Imaginen un pueblo del
Pirineo aragonés al que nadie, salvo los lugareños, puede acceder sin
permiso del gobierno franquista. Supongan que la aldea acoge una estación
ferroviaria internacional, que el mundo está en guerra y que eso la
convierte en paso un ideal para los minerales estratégicos que Franco
cambia a Hitler por oro.
Sientan miedo sí, derrotada Francia, el ejército alemán iza allí la
bandera nazi y se instala en sus andenes para vigilar la frontera. Añadan
judíos que huyen, pilotos derribados en zona enemiga que quieren volver a
casa y un grupo de espías aragoneses, vascos y franceses que facilitan al
Estado Mayor aliado informes vitales para ganar la guerra. Parece un guión
de película, pero es real. Bienvenidos a Canfranc.
La estación de Canfranc, hoy clausurada, se creó en 1928 para enlazar
Francia y España por el Pirineo central. Un tratado internacional le
confirió doble nacionalidad; por eso, aunque situada a ocho kilómetros de
la frontera, en sus andenes trabajaban guardias y agentes de aduanas
franceses como si estuviesen en su propio país.
Al estallar la II Guerra Mundial, los gobiernos de Franco y Hitler eligieron
ese recóndito paso entre montañas de más de 3.000 metros para
intercambiar toneladas de hierro y wolframio, mineral que Alemania precisaba
para blindar sus tanques y su artillería, por oro saqueado en los bancos
centrales de los países ocupados.
Hay documentos que prueban el paso por Canfranc de 86,6 toneladas de oro
entre 1942 y 1943. Por sus vías entraron también en España obras de arte,
armas y toneladas de relojes robados a los judíos en los campos de
concentración.
Curas y ferroviarios espías
Al inicio de la contienda, ese intercambio lo controlaba la Francia libre,
pero cuando Hitler mandó a su ejército a ocupar la frontera, una guarnición
germana llegó a Canfranc para hacerse cargo e impedir el paso de
refugiados, judíos y militares aliados que querían volver con los suyos.

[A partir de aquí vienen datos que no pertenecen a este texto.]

/-- Settles O54: the clauses on flits, on the loss and the return of a link, on time, power and patrol, each by its lemma. -/
theorem links : Obligations.Links := by
  unfold Obligations.Links
  refine ⟨fun s l h x hl => ?_, fun s ppm rs others die mv addr dev => ⟨?_, tickTime_counts, ?_, ageingMonitorRead_plans s die mv,
    fun key d tg => ?_⟩⟩
  · intro k link bit others flits head
    refine ⟨fun ok p hdrop => execFlitReceive_dropped hdrop _,
      fun hup hag => ⟨flit_header hup hag, flit_unexpected hup hag x⟩, flit_again,
      fun hup hag hseq => ⟨fun hd hr => ?_, fun q hd => flit_packet_retry hup hag hseq hd, fun j r hd hsrc hj hjl hr hrup hrw hrc hroom hheld => ?_⟩,
      exec_linkDown_down, fun hup hsrc => ?_, ?_⟩
    · obtain ⟨t, y, ht, hnet, hy, hagenda, hrec, hheads, hoth, hmem, hfr, hun⟩ := flit_packet_here hup hag hseq hd hr
      exact ⟨t, y, ht, hnet, hy, hagenda, hrec, hheads, hoth, hmem, hfr, fun hno => hun.trans (removeFirst_none hno),
        fun l1 r l2 hk hno hans => hun.trans ((congrArg (removeFirst (answers x)) hk).trans (removeFirst_first l2 hno hans))⟩
    · subst hr
      exact flit_packet_forward hup hag hseq hd hsrc hj.symm hjl hrup hrw hrc hroom hheld
    · obtain ⟨t, ht, hlinks, hmsix, hlup, hldown, hmem, hans, hcomms⟩ := linkDown_leaves hup hsrc
      refine ⟨t, ht, ?_, fun j hj => ?_, hmsix, fun j hj => ⟨?_, ?_⟩, hmem, fun y hy a ha => hans y hy _ ?_,
        fun n c hn hst => ⟨fun huse => ?_, (hcomms n c hn hst).2⟩⟩
      · simp only [link, hlinks, NMap.getD_put_self]
      · rw [hlinks, NMap.get?_put, if_neg hj]
      · rw [hlup, BitVec.getLsbD_and, BitVec.getLsbD_not, linkBit_getLsbD l hj]
        simp [hj, bne]
      · rw [hldown, BitVec.getLsbD_or, linkBit_getLsbD l hj]
      · simp [refusedBody, ha]
      · obtain ⟨⟨hstate, hrounds, hremote⟩, hends⟩ := (hcomms n c hn hst).1 huse
        exact ⟨hstate, hrounds, hremote, hends⟩
    · obtain ⟨t, ht, hlinks, hlup, hldown, hmem⟩ := linkRetrain_up s l
      refine ⟨t, ht, ?_, ?_, hldown, fun j hj => ?_, fun j hj => ?_, hmem⟩
      · simp only [link, hlinks, NMap.getD_put_self]
        rfl
      · rw [hlup]
        simp only [bit, BitVec.getLsbD_or, linkBit_getLsbD l hl, beq_self_eq_true, Bool.or_true]
      · rw [hlinks, NMap.get?_put, if_neg hj]
      · rw [hlup, BitVec.getLsbD_or]
        by_cases hj18 : j < 18
        · rw [linkBit_getLsbD l hj18, beq_false_of_ne hj, Bool.or_false]
        · rw [BitVec.getLsbD_of_ge _ _ (Nat.le_of_not_lt hj18), BitVec.getLsbD_of_ge _ _ (Nat.le_of_not_lt hj18), Bool.or_false]
  · refine ⟨_, rfl, rfl, ?_, ?_, fun h1 h2 => ?_⟩
    · dsimp only
      split
      · omega
      · split <;> omega
    · dsimp only
      split
      · omega
      · split <;> omega
    · dsimp only
      rw [if_neg (by omega), if_neg (by omega)]
  · refine ⟨_, exec_powerSample s rs others, sameMemory_of_mems rfl, rfl, fun u p hp => ?_⟩
    have hpart : s.part u = p := by rw [State.part, NMap.getD, hp]; rfl
    obtain ⟨h1, h2⟩ := State.otherK_spec hpart others
    refine ⟨s.ownK rs u, min (s.ownK rs u) (s.otherK u others), ?_, (s.ownK_range rs u).1, (s.ownK_range rs u).2,
      Nat.min_le_left _ _, fun x hx => (Nat.min_le_right _ _).trans (h1 x hx), ?_, State.ownK_within⟩
    · refine (NMap.get?_map (fun i q => { q with kNext := min (s.ownK rs i) (s.otherK i others) }) u s.parts).trans ?_
      rw [hp]
      rfl
    · have := (s.ownK_range rs u).2
      rcases Nat.le_total (s.ownK rs u) (s.otherK u others) with hle | hle
      · exact .inl (Nat.min_eq_left hle)
      · rw [Nat.min_eq_right hle]
        rcases h2 with h16 | h2
        · exact .inl (by omega)
        · exact .inr h2
  · intro owner hcase
    have hplace : (patrolPlace dev addr).1 = key ∧ (endPos (patrolPlace dev addr).2).1 = d ∧ s.patrolTag dev addr = tg := by
      rcases hcase with ⟨rfl, ha, rfl, rfl, rfl⟩ | ⟨n, rfl, hn, rfl, rfl, rfl, rfl⟩ | ⟨rfl, ha, rfl, rfl, rfl⟩ |
        ⟨n, rfl, hn, rfl, rfl, rfl, rfl⟩ | ⟨n, rfl, hn, rfl, rfl, rfl, rfl⟩ | ⟨rfl, rfl, rfl, rfl⟩
      · exact ⟨(patrolPlace_device ha).1, (patrolPlace_device ha).2, rfl⟩
      · exact ⟨(patrolPlace_cache hn).1, (patrolPlace_cache hn).2, rfl⟩
      · obtain ⟨h1, h2, h3⟩ := patrolPlace_pool s ha
        exact ⟨h1, h2, h3.trans (s.ownerOf_core (by omega))⟩
      · obtain ⟨h1, h2, h3⟩ := patrolPlace_meta s hn
        exact ⟨h1, h2, h3.trans (s.ownerOf_core (by omega))⟩
      · obtain ⟨h1, h2, h3⟩ := patrolPlace_geyser s hn
        exact ⟨h1, h2, h3.trans (s.ownerOf_geyser _)⟩
      · rw [patrolPlace_other]
        exact ⟨rfl, rfl, rfl⟩
    obtain ⟨hk, hd, ht⟩ := hplace
    exact patrolScrub_outcomes hk hd ht
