-- ==== Sys2Proof/Decode.lean ====
section
/-! DEFINITION. The decoder of slot words (R82 to R87, R91) and of microwords (R218, R220), total on any bits, and the
encoder written from the same tables. A word is a number with bit 0 least significant; a field is read by `fld`. -/

namespace Sys2Proof

/-- What decoding a slot word gives: an instruction, or the ILLENC subcause of R87. -/
abbrev Decoded := Except Nat Instr

/-- An instruction if the must-be-zero bits are zero, else ILLENC 3 (R83, R87). -/
def mbz (ok : Bool) (d : Decoded) : Decoded := if ok then d else .error 3

/-- An instruction unless the condition holds, else the subcause given. -/
def refuse (bad : Bool) (sub : Nat) (d : Decoded) : Decoded := if bad then .error sub else d

/-- Class 0 of the opcode map (R91). -/
def decodeClass0 (f w : Nat) : Decoded :=
  match f with
  | 0 => mbz (decide (fld w 19 2 = 0 ∧ fld w 12 2 = 0 ∧ fld w 5 2 = 0)) (.ok (.add (fldB w 21) (fldV w 14 5) (fldV w 7 5) (fldV w 0 5)))
  | 1 => mbz (decide (fld w 19 2 = 0 ∧ fld w 12 2 = 0 ∧ fld w 5 2 = 0)) (.ok (.sub (fldB w 21) (fldV w 14 5) (fldV w 7 5) (fldV w 0 5)))
  | 2 => mbz (decide (fld w 19 2 = 0 ∧ fld w 12 2 = 0 ∧ fld w 5 2 = 0)) (.ok (.and (fldB w 21) (fldV w 14 5) (fldV w 7 5) (fldV w 0 5)))
  | 3 => mbz (decide (fld w 19 2 = 0 ∧ fld w 12 2 = 0 ∧ fld w 5 2 = 0)) (.ok (.or (fldB w 21) (fldV w 14 5) (fldV w 7 5) (fldV w 0 5)))
  | 4 => mbz (decide (fld w 19 2 = 0 ∧ fld w 12 2 = 0 ∧ fld w 5 2 = 0)) (.ok (.xor (fldB w 21) (fldV w 14 5) (fldV w 7 5) (fldV w 0 5)))
  | 5 => mbz (decide (fld w 19 2 = 0 ∧ fld w 12 2 = 0 ∧ fld w 5 2 = 0)) (.ok (.andn (fldB w 21) (fldV w 14 5) (fldV w 7 5) (fldV w 0 5)))
  | 6 => mbz (decide (fld w 19 2 = 0 ∧ fld w 12 2 = 0 ∧ fld w 5 2 = 0)) (.ok (.shl (fldB w 21) (fldV w 14 5) (fldV w 7 5) (fldV w 0 5)))
  | 7 => mbz (decide (fld w 19 2 = 0 ∧ fld w 12 2 = 0 ∧ fld w 5 2 = 0)) (.ok (.shr (fldB w 21) (fldV w 14 5) (fldV w 7 5) (fldV w 0 5)))
  | 8 => mbz (decide (fld w 19 2 = 0 ∧ fld w 12 2 = 0 ∧ fld w 5 2 = 0)) (.ok (.sar (fldB w 21) (fldV w 14 5) (fldV w 7 5) (fldV w 0 5)))
  | 9 => mbz (decide (fld w 19 2 = 0 ∧ fld w 12 2 = 0 ∧ fld w 5 2 = 0)) (.ok (.rotl (fldB w 21) (fldV w 14 5) (fldV w 7 5) (fldV w 0 5)))
  | 10 => mbz (decide (fld w 19 2 = 0 ∧ fld w 12 2 = 0 ∧ fld w 5 2 = 0)) (.ok (.min (fldB w 21) (fldV w 14 5) (fldV w 7 5) (fldV w 0 5)))
  | 11 => mbz (decide (fld w 19 2 = 0 ∧ fld w 12 2 = 0 ∧ fld w 5 2 = 0)) (.ok (.max (fldB w 21) (fldV w 14 5) (fldV w 7 5) (fldV w 0 5)))
  | 12 => mbz (decide (fld w 19 2 = 0 ∧ fld w 12 2 = 0 ∧ fld w 5 2 = 0)) (.ok (.minn (fldB w 21) (fldV w 14 5) (fldV w 7 5) (fldV w 0 5)))
  | 13 => mbz (decide (fld w 19 2 = 0 ∧ fld w 12 2 = 0 ∧ fld w 5 2 = 0)) (.ok (.maxn (fldB w 21) (fldV w 14 5) (fldV w 7 5) (fldV w 0 5)))
  | 14 => mbz (decide (fld w 19 2 = 0 ∧ fld w 12 2 = 0 ∧ fld w 5 2 = 0)) (.ok (.mul (fldB w 21) (fldV w 14 5) (fldV w 7 5) (fldV w 0 5)))
  | 15 => mbz (decide (fld w 19 2 = 0 ∧ fld w 12 2 = 0 ∧ fld w 5 2 = 0)) (.ok (.mulh (fldB w 21) (fldV w 14 5) (fldV w 7 5) (fldV w 0 5)))
  | 16 => mbz (decide (fld w 19 2 = 0 ∧ fld w 12 2 = 0 ∧ fld w 5 2 = 0)) (.ok (.mulhn (fldB w 21) (fldV w 14 5) (fldV w 7 5) (fldV w 0 5)))
  | 17 => mbz (decide (fld w 19 2 = 0 ∧ fld w 12 2 = 0 ∧ fld w 5 2 = 0)) (.ok (.div (fldB w 21) (fldV w 14 5) (fldV w 7 5) (fldV w 0 5)))
  | 18 => mbz (decide (fld w 19 2 = 0 ∧ fld w 12 2 = 0 ∧ fld w 5 2 = 0)) (.ok (.divn (fldB w 21) (fldV w 14 5) (fldV w 7 5) (fldV w 0 5)))
  | 19 => mbz (decide (fld w 19 2 = 0 ∧ fld w 12 2 = 0 ∧ fld w 5 2 = 0)) (.ok (.rem (fldB w 21) (fldV w 14 5) (fldV w 7 5) (fldV w 0 5)))
  | 20 => mbz (decide (fld w 19 2 = 0 ∧ fld w 12 2 = 0 ∧ fld w 5 2 = 0)) (.ok (.remn (fldB w 21) (fldV w 14 5) (fldV w 7 5) (fldV w 0 5)))
  | 21 => mbz (decide (fld w 19 2 = 0 ∧ fld w 12 2 = 0 ∧ fld w 0 7 = 0)) (.ok (.clz (fldB w 21) (fldV w 14 5) (fldV w 7 5)))
  | 22 => mbz (decide (fld w 19 2 = 0 ∧ fld w 12 2 = 0 ∧ fld w 0 7 = 0)) (.ok (.ctz (fldB w 21) (fldV w 14 5) (fldV w 7 5)))
  | 23 => mbz (decide (fld w 19 2 = 0 ∧ fld w 12 2 = 0 ∧ fld w 0 7 = 0)) (.ok (.popc (fldB w 21) (fldV w 14 5) (fldV w 7 5)))
  | 24 => mbz (decide (fld w 19 2 = 0 ∧ fld w 12 2 = 0 ∧ fld w 5 2 = 0)) (.ok (.sext (fldB w 21) (fldV w 14 5) (fldV w 7 5) (fldV w 0 5)))
  | 25 => mbz (decide (fld w 19 2 = 0 ∧ fld w 12 2 = 0 ∧ fld w 5 2 = 0)) (.ok (.zext (fldB w 21) (fldV w 14 5) (fldV w 7 5) (fldV w 0 5)))
  | 26 => mbz (decide (fld w 19 2 = 0 ∧ fld w 12 2 = 0 ∧ fld w 0 7 = 0)) (.ok (.mov (fldB w 21) (fldV w 14 5) (fldV w 7 5)))
  | 27 => mbz (decide (fld w 19 2 = 0 ∧ fld w 12 2 = 0 ∧ fld w 5 2 = 0)) (.ok (.csel (fldB w 21) (fldV w 14 5) (fldV w 7 5) (fldV w 0 5)))
  | 28 => if fldB w 21 = false then mbz (decide (fld w 21 1 = 0 ∧ fld w 12 3 = 0 ∧ fld w 5 2 = 0)) (refuse (decide (fld w 18 3 = 7)) 6 (.ok (.kcmp (fldV w 18 3) (fldV w 15 3) (fldV w 7 5) (fldV w 0 5)))) else mbz (decide (fld w 21 1 = 1 ∧ fld w 12 3 = 0)) (refuse (decide (fld w 18 3 = 7)) 6 (.ok (.kcmpImm (fldV w 18 3) (fldV w 15 3) (fldV w 7 5) (fldV w 0 7))))
  | 29 => mbz (decide (fld w 21 1 = 0 ∧ fld w 10 5 = 0 ∧ fld w 3 4 = 0)) (refuse (decide (fld w 18 3 = 7)) 6 (.ok (.klog (fldV w 18 3) (fldV w 15 3) (fldV w 7 3) (fldV w 0 3))))
  | _ => .error 2

/-- Class 1 of the opcode map (R91). -/
def decodeClass1 (f w : Nat) : Decoded :=
  match f with
  | 0 => mbz (decide (fld w 19 2 = 0)) (.ok (.addi (fldB w 21) (fldV w 14 5) (fldV w 0 14)))
  | 1 => mbz (decide (fld w 19 2 = 0)) (.ok (.andi (fldB w 21) (fldV w 14 5) (fldV w 0 14)))
  | 2 => mbz (decide (fld w 19 2 = 0)) (.ok (.ori (fldB w 21) (fldV w 14 5) (fldV w 0 14)))
  | 3 => mbz (decide (fld w 19 2 = 0)) (.ok (.xori (fldB w 21) (fldV w 14 5) (fldV w 0 14)))
  | 4 => mbz (decide (fld w 19 2 = 0)) (.ok (.shli (fldB w 21) (fldV w 14 5) (fldV w 0 14)))
  | 5 => mbz (decide (fld w 19 2 = 0)) (.ok (.shri (fldB w 21) (fldV w 14 5) (fldV w 0 14)))
  | 6 => mbz (decide (fld w 19 2 = 0)) (.ok (.sari (fldB w 21) (fldV w 14 5) (fldV w 0 14)))
  | 7 => mbz (decide (fld w 19 2 = 0)) (.ok (.movi (fldB w 21) (fldV w 14 5) (fldV w 0 14)))
  | 8 => mbz (decide (fld w 19 3 = 0)) (.ok (.movhi (fldV w 14 5) (fldV w 0 14)))
  | 9 => mbz (decide (fld w 19 2 = 0)) (.ok (.muli (fldB w 21) (fldV w 14 5) (fldV w 0 14)))
  | 10 => mbz (decide (fld w 19 3 = 0)) (.ok (.addpc (fldV w 14 5) (fldV w 0 14)))
  | _ => .error 2

/-- Class 2 of the opcode map (R91). -/
def decodeClass2 (f w : Nat) : Decoded :=
  match f with
  | 0 => .ok (.br (fldV w 0 22))
  | 1 => .ok (.bk (fldB w 21) (fldV w 18 3) (fldV w 0 18))
  | 2 => .ok (.call (fldV w 0 22))
  | 3 => mbz (decide (fld w 12 10 = 0 ∧ fld w 0 7 = 0)) (.ok (.jr (fldV w 7 5)))
  | 4 => mbz (decide (fld w 12 10 = 0 ∧ fld w 0 7 = 0)) (.ok (.callr (fldV w 7 5)))
  | 5 => mbz (decide (fld w 0 22 = 0)) (.ok (.ret))
  | 6 => .ok (.loopb (fldV w 0 22))
  | 7 => .ok (.loopc (fldV w 0 22))
  | 8 => mbz (decide (fld w 19 3 = 0)) (.ok (.loopset (fldV w 14 5) (fldV w 0 14)))
  | 9 => mbz (decide (fld w 0 22 = 0)) (.ok (.notch))
  | 10 => mbz (decide (fld w 0 22 = 0)) (.ok (.hemsync))
  | 11 => mbz (decide (fld w 0 22 = 0)) (.ok (.smpl))
  | 12 => mbz (decide (fld w 0 22 = 0)) (.ok (.yield))
  | 13 => mbz (decide (fld w 0 22 = 0)) (.ok (.retire))
  | 14 => mbz (decide (fld w 12 10 = 0 ∧ fld w 0 7 = 0)) (.ok (.setfmt (fldV w 7 5)))
  | 15 => mbz (decide (fld w 0 22 = 0)) (.ok (.nop))
  | 16 => mbz (decide (fld w 14 8 = 0)) (.ok (.trapi (fldV w 0 14)))
  | 17 => mbz (decide (fld w 0 22 = 0)) (.ok (.brkpt))
  | 18 => mbz (decide (fld w 0 22 = 0)) (.ok (.sstep))
  | 19 => mbz (decide (fld w 14 8 = 0)) (.ok (.fence (fldV w 0 14)))
  | _ => .error 2

/-- Class 3 of the opcode map (R91). -/
def decodeClass3 (f w : Nat) : Decoded :=
  match f with
  | 0 => mbz (decide (fld w 19 2 = 0 ∧ fld w 12 2 = 0)) (refuse (decide ((fldB w 21 = true ∧ fld w 14 5 = fld w 7 5 ∧ fld w 14 5 ≠ 0))) 4 (.ok (.ldb (fldB w 21) (fldV w 14 5) (fldV w 7 5) (fldV w 0 7))))
  | 1 => mbz (decide (fld w 19 2 = 0 ∧ fld w 12 2 = 0)) (refuse (decide ((fldB w 21 = true ∧ fld w 14 5 = fld w 7 5 ∧ fld w 14 5 ≠ 0))) 4 (.ok (.ldbn (fldB w 21) (fldV w 14 5) (fldV w 7 5) (fldV w 0 7))))
  | 2 => mbz (decide (fld w 19 2 = 0 ∧ fld w 12 2 = 0)) (refuse (decide ((fldB w 21 = true ∧ fld w 14 5 = fld w 7 5 ∧ fld w 14 5 ≠ 0))) 4 (.ok (.ldh (fldB w 21) (fldV w 14 5) (fldV w 7 5) (fldV w 0 7))))
  | 3 => mbz (decide (fld w 19 2 = 0 ∧ fld w 12 2 = 0)) (refuse (decide ((fldB w 21 = true ∧ fld w 14 5 = fld w 7 5 ∧ fld w 14 5 ≠ 0))) 4 (.ok (.ldhn (fldB w 21) (fldV w 14 5) (fldV w 7 5) (fldV w 0 7))))
  | 4 => mbz (decide (fld w 19 2 = 0 ∧ fld w 12 2 = 0)) (refuse (decide ((fldB w 21 = true ∧ fld w 14 5 = fld w 7 5 ∧ fld w 14 5 ≠ 0))) 4 (.ok (.ldw (fldB w 21) (fldV w 14 5) (fldV w 7 5) (fldV w 0 7))))
  | 5 => mbz (decide (fld w 19 2 = 0 ∧ fld w 12 2 = 0)) (refuse (decide ((fldB w 21 = true ∧ fld w 14 5 = fld w 7 5 ∧ fld w 14 5 ≠ 0))) 4 (.ok (.ldwn (fldB w 21) (fldV w 14 5) (fldV w 7 5) (fldV w 0 7))))
  | 6 => mbz (decide (fld w 19 2 = 0 ∧ fld w 12 2 = 0)) (refuse (decide ((fldB w 21 = true ∧ fld w 14 5 = fld w 7 5 ∧ fld w 14 5 ≠ 0))) 4 (.ok (.ldd (fldB w 21) (fldV w 14 5) (fldV w 7 5) (fldV w 0 7))))
  | 7 => mbz (decide (fld w 19 2 = 0 ∧ fld w 12 2 = 0)) (.ok (.stb (fldB w 21) (fldV w 14 5) (fldV w 7 5) (fldV w 0 7)))
  | 8 => mbz (decide (fld w 19 2 = 0 ∧ fld w 12 2 = 0)) (.ok (.sth (fldB w 21) (fldV w 14 5) (fldV w 7 5) (fldV w 0 7)))
  | 9 => mbz (decide (fld w 19 2 = 0 ∧ fld w 12 2 = 0)) (.ok (.stw (fldB w 21) (fldV w 14 5) (fldV w 7 5) (fldV w 0 7)))
  | 10 => mbz (decide (fld w 19 2 = 0 ∧ fld w 12 2 = 0)) (.ok (.std (fldB w 21) (fldV w 14 5) (fldV w 7 5) (fldV w 0 7)))
  | 11 => mbz (decide (fld w 19 3 = 0 ∧ fld w 12 2 = 0)) (.ok (.amoadd (fldV w 14 5) (fldV w 7 5) (fldV w 0 7)))
  | 12 => mbz (decide (fld w 19 3 = 0 ∧ fld w 12 2 = 0)) (.ok (.amoswap (fldV w 14 5) (fldV w 7 5) (fldV w 0 7)))
  | 13 => mbz (decide (fld w 19 3 = 0 ∧ fld w 12 3 = 0)) (.ok (.amocas (fldV w 15 4) (fldV w 7 5) (fldV w 0 7)))
  | 14 => mbz (decide (fld w 19 3 = 0 ∧ fld w 12 2 = 0)) (.ok (.amomin (fldV w 14 5) (fldV w 7 5) (fldV w 0 7)))
  | 15 => mbz (decide (fld w 19 3 = 0 ∧ fld w 12 2 = 0)) (.ok (.amomax (fldV w 14 5) (fldV w 7 5) (fldV w 0 7)))
  | 16 => mbz (decide (fld w 19 3 = 0 ∧ fld w 12 2 = 0)) (.ok (.amominn (fldV w 14 5) (fldV w 7 5) (fldV w 0 7)))
  | 17 => mbz (decide (fld w 19 3 = 0 ∧ fld w 12 2 = 0)) (.ok (.amomaxn (fldV w 14 5) (fldV w 7 5) (fldV w 0 7)))
  | 18 => mbz (decide (fld w 19 3 = 0 ∧ fld w 12 2 = 0)) (.ok (.amoand (fldV w 14 5) (fldV w 7 5) (fldV w 0 7)))
  | 19 => mbz (decide (fld w 19 3 = 0 ∧ fld w 12 2 = 0)) (.ok (.amoor (fldV w 14 5) (fldV w 7 5) (fldV w 0 7)))
  | 20 => mbz (decide (fld w 19 3 = 0 ∧ fld w 12 2 = 0)) (.ok (.amoxor (fldV w 14 5) (fldV w 7 5) (fldV w 0 7)))
  | 21 => mbz (decide (fld w 19 3 = 0 ∧ fld w 12 2 = 0)) (.ok (.lookup (fldV w 14 5) (fldV w 7 5) (fldV w 0 7)))
  | 22 => mbz (decide (fld w 19 3 = 0 ∧ fld w 12 2 = 0)) (.ok (.tagset (fldV w 14 5) (fldV w 7 5) (fldV w 0 7)))
  | 23 => mbz (decide (fld w 12 10 = 0)) (.ok (.tagclr (fldV w 7 5) (fldV w 0 7)))
  | 24 => mbz (decide (fld w 19 3 = 0 ∧ fld w 12 2 = 0)) (.ok (.lea (fldV w 14 5) (fldV w 7 5) (fldV w 0 7)))
  | _ => .error 2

El gris del uniforme alemán se adueñó de los andenes e invadió el
pueblo, que se convirtió así en el único de España invadido por tropas
nazis para ejercer su ilegítima autoridad. La bandera tricolor gala fue
arriada de la estación y en su lugar izaron la enseña de la cruz gamada.
Pero no sólo el Eje se fijó en Canfranc. Atraída por su emplazamiento
privilegiado, la embajada británica decidió usarlo como base de espías y
reclutó a una treintena de aragoneses, vascos y franceses que, en adelante,
harían de enlace con la Resistencia francesa.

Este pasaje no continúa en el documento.